On weekends Davis worked for 36 years as a scout for four NFL teams — the Colts, Miami Dolphins, Cleveland Browns, and Lions. He also obtained periodic work as a movie extra and appeared in television commercials for Texaco and Western Airlines.

After his academic career ended, Davis retired to a 50-acre ranch in rural Oregon with his wife, where he raised sheep, cattle, and llamas.

==Death and legacy==

Milt Davis died at his home in Elmira, Oregon, an unincorporated rural community west of Eugene, of brain cancer on September 29, 2008. He was 79 years old at the time of his death.

Hall of Fame running back Lenny Moore said of his teammate and friend Davis, "Aside from being a great football player, he was a man that knew about life issues and knew how to deal with it. He was a beacon.... He was incredibly respected, both with the white players and the black players."

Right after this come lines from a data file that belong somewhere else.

-- ==== Sys2Proof/Tests/Slice0.lean ====
section
/-! SUPPORT. Tests of the model: ill-formed terms are refused, words of the spec decode, one step on vectors of
spec/95_test_vectors.md, and for each statement with hypotheses a state and operands that meet them. -/

namespace Sys2Proof.Tests

open Sys2Proof Sys2Proof.Machine Sys2Proof.Safety

-- One theorem at a time: many kernel evaluations in flight at once ask for more threads than the check allows.
set_option Elab.async false

/-! ## Well-formedness refuses what has no encoding -/

theorem test_refuses_lda_zero_page_y : WellFormed (.lda (.mem (.zpy 0x10#8))) = false := by decide
theorem test_refuses_ldx_zero_page_x : WellFormed (.ldx (.mem (.zpx 0x10#8))) = false := by decide
theorem test_refuses_ldy_zero_page_y : WellFormed (.ldy (.mem (.zpy 0x10#8))) = false := by decide
theorem test_refuses_stores : WellFormed (.sta (.zpy 0x10#8)) = false ∧ WellFormed (.stx (.zpx 0x10#8)) = false ∧
    WellFormed (.sty (.abx 0x1000#16)) = false := by decide
theorem test_refuses_logic_zero_page_y : WellFormed (.and (.mem (.zpy 0x10#8))) = false ∧
    WellFormed (.ora (.mem (.zpy 0x10#8))) = false ∧ WellFormed (.eor (.mem (.zpy 0x10#8))) = false ∧
    WellFormed (.bit (.zpx 0x10#8)) = false := by decide
theorem test_refuses_arithmetic_zero_page_y : WellFormed (.adc (.mem (.zpy 0x10#8))) = false ∧
    WellFormed (.sbc (.mem (.zpy 0x10#8))) = false ∧ WellFormed (.cmp (.mem (.zpy 0x10#8))) = false ∧
    WellFormed (.cpx (.mem (.zpx 0x10#8))) = false ∧ WellFormed (.cpy (.mem (.abx 0x1000#16))) = false := by decide
theorem test_refuses_rmw_absolute_y : WellFormed (.asl (.mem (.aby 0x1000#16))) = false ∧
    WellFormed (.lsr (.mem (.izx 0x10#8))) = false ∧ WellFormed (.rol (.mem (.izy 0x10#8))) = false ∧
    WellFormed (.ror (.mem (.zpy 0x10#8))) = false ∧ WellFormed (.inc (.aby 0x1000#16)) = false ∧
    WellFormed (.dec (.zpy 0x10#8)) = false := by decide
theorem test_refuses_undefined_of_documented_opcode : WellFormed (.undef 0xEA#8 []) = false := by decide
theorem test_refuses_undefined_of_wrong_length : WellFormed (.undef 0x04#8 []) = false := by decide

/-! ## Words written out from the Encodings of files 41 to 46, and from R128 and R129 -/

/-- The bytes decode to the instruction, and none is left. -/
def decodesTo (e : List Byte × Instr) : Bool :=
  match decode e.1 with
  | .ok (i, rest) => i == e.2 && rest.isEmpty
  | .error _ => false
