-- ==== Sys2Proof/Machine/Operands.lean ====
section
/-! DEFINITION. Operand assembly and the slicing of a group: masking of the lanes beyond `cnt` (spec/30_encoding.md R43),
`split24` (spec/40_encoder.md R52), `pack24` and `classify` (spec/41_decoder.md R66, R67), and the lanes of a response
(spec/20_memory.md R29). -/

namespace Sys2Proof.Machine

/-- R43: a lane that is not valid is replaced by 0x00. -/
def laneOrZero (valid : Bool) (b : Byte) : Byte := if valid then b else 0x00#8

/-- The 24-bit group `g = b0' ‖ b1' ‖ b2'` of an ENC beat (R43). -/
def encOperand (b0 b1 b2 : Byte) (cnt : BitVec 2) : BitVec 24 :=
  laneOrZero (1#2 ≤ cnt) b0 ++ laneOrZero (2#2 ≤ cnt) b1 ++ laneOrZero (cnt == 3#2) b2

/-- `split24` (R52): the four symbols of a group, most significant first. -/
def split24 (g : BitVec 24) : Symbol × Symbol × Symbol × Symbol :=
  (g.extractLsb' 18 6, g.extractLsb' 12 6, g.extractLsb' 6 6, g.extractLsb' 0 6)

/-- `pack24` (R67): four symbol values, the first most significant. -/
def pack24 (v0 v1 v2 v3 : Symbol) : BitVec 24 := v0 ++ v1 ++ v2 ++ v3

/-- What the decoder finds in one character lane (R66). -/
structure LaneClass where
  /-- the lane holds the padding character -/
  pad : Bool
  /-- the lane holds an invalid character -/
  bad : Bool
  /-- the symbol value; 0 when the lane holds no data character -/
  val : Symbol
  deriving DecidableEq, Repr

/-- `classify` (R66): one read of `REV` and one comparison with `PAD_CHAR`, which takes precedence. -/
def classify (c : Byte) : LaneClass :=
  let pad := c == padChar
  { pad := pad, bad := RevEntry.inv (rev c) && !pad, val := RevEntry.val (rev c) }

/-- A character that is one of the 64 entries of `FWD` (spec/00_scope.md, glossary). -/
def isDataChar (c : Byte) : Bool := !RevEntry.inv (rev c)

/-- The four lanes of an ENC response's `q`, lane 0 first (R29, R61). -/
def lanes32 (q : BitVec 32) : List Byte :=
  [q.extractLsb' 24 8, q.extractLsb' 16 8, q.extractLsb' 8 8, q.extractLsb' 0 8]

/-- The three lanes of a DEC response's `q`, lane 0 first (R29, R79). -/
def lanes24 (q : BitVec 24) : List Byte :=
  [q.extractLsb' 16 8, q.extractLsb' 8 8, q.extractLsb' 0 8]

end Sys2Proof.Machine
end

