-- ==== Sys2Proof/Machine/Padding.lean ====
section
/-! DEFINITION. The padding validator `PV` (spec/42_padding_validator.md R83, R84): a pure function of `last`, `cnt` and
the four padding flags. -/

namespace Sys2Proof.Machine

/-- The outputs of `PV` (R83). -/
structure PvOut where
  /-- trailing padding characters of a legal final group: 0, 1 or 2 -/
  npad : BitVec 2
  /-- the padding is malformed -/
  padErr : Bool
  /-- the message's length is not a multiple of 4 -/
  lenErr : Bool
  deriving DecidableEq, Repr

/-- A lane's flag, masked off when the lane is not valid: `x and (i < cnt)` (R68, R84). -/
def inLane (i cnt : BitVec 3) (x : Bool) : Bool := x && decide (i < cnt)

/-- R84: a last beat with 1, 2 or 3 characters has a wrong length. -/
def lengthError (last : Bool) (cnt : BitVec 3) : Bool :=
  last && (cnt == 1#3 || cnt == 2#3 || cnt == 3#3)

/-- `pv` (R84). -/
def pv (last : Bool) (cnt : BitVec 3) (pad0 pad1 pad2 pad3 : Bool) : PvOut :=
  let m0 := inLane 0#3 cnt pad0
  let m1 := inLane 1#3 cnt pad1
  let m2 := inLane 2#3 cnt pad2
  let m3 := inLane 3#3 cnt pad3
  if last && cnt == 4#3 then
    match m0, m1, m2, m3 with
    | false, false, false, false => { npad := 0, padErr := false, lenErr := lengthError last cnt }
    | false, false, false, true => { npad := 1, padErr := false, lenErr := lengthError last cnt }
    | false, false, true, true => { npad := 2, padErr := false, lenErr := lengthError last cnt }
    | _, _, _, _ => { npad := 0, padErr := true, lenErr := lengthError last cnt }
  else
    { npad := 0, padErr := m0 || m1 || m2 || m3, lenErr := lengthError last cnt }

end Sys2Proof.Machine
end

In his memoir, published three years before Davis' death, Moore left a more detailed account of what Davis had meant to the Colts team during their championship years: "He was a highly educated individual, a tremendous team leader, an excellent safety, and a fierce competitor. Milt was our locker room diplomat, helping many players overcome their differences in troubled times. He entered the League later in life than most, and he was older and well tutored when we got him. I'm happy to say that, to this day, he is a dear friend, and I don't use that term loosely."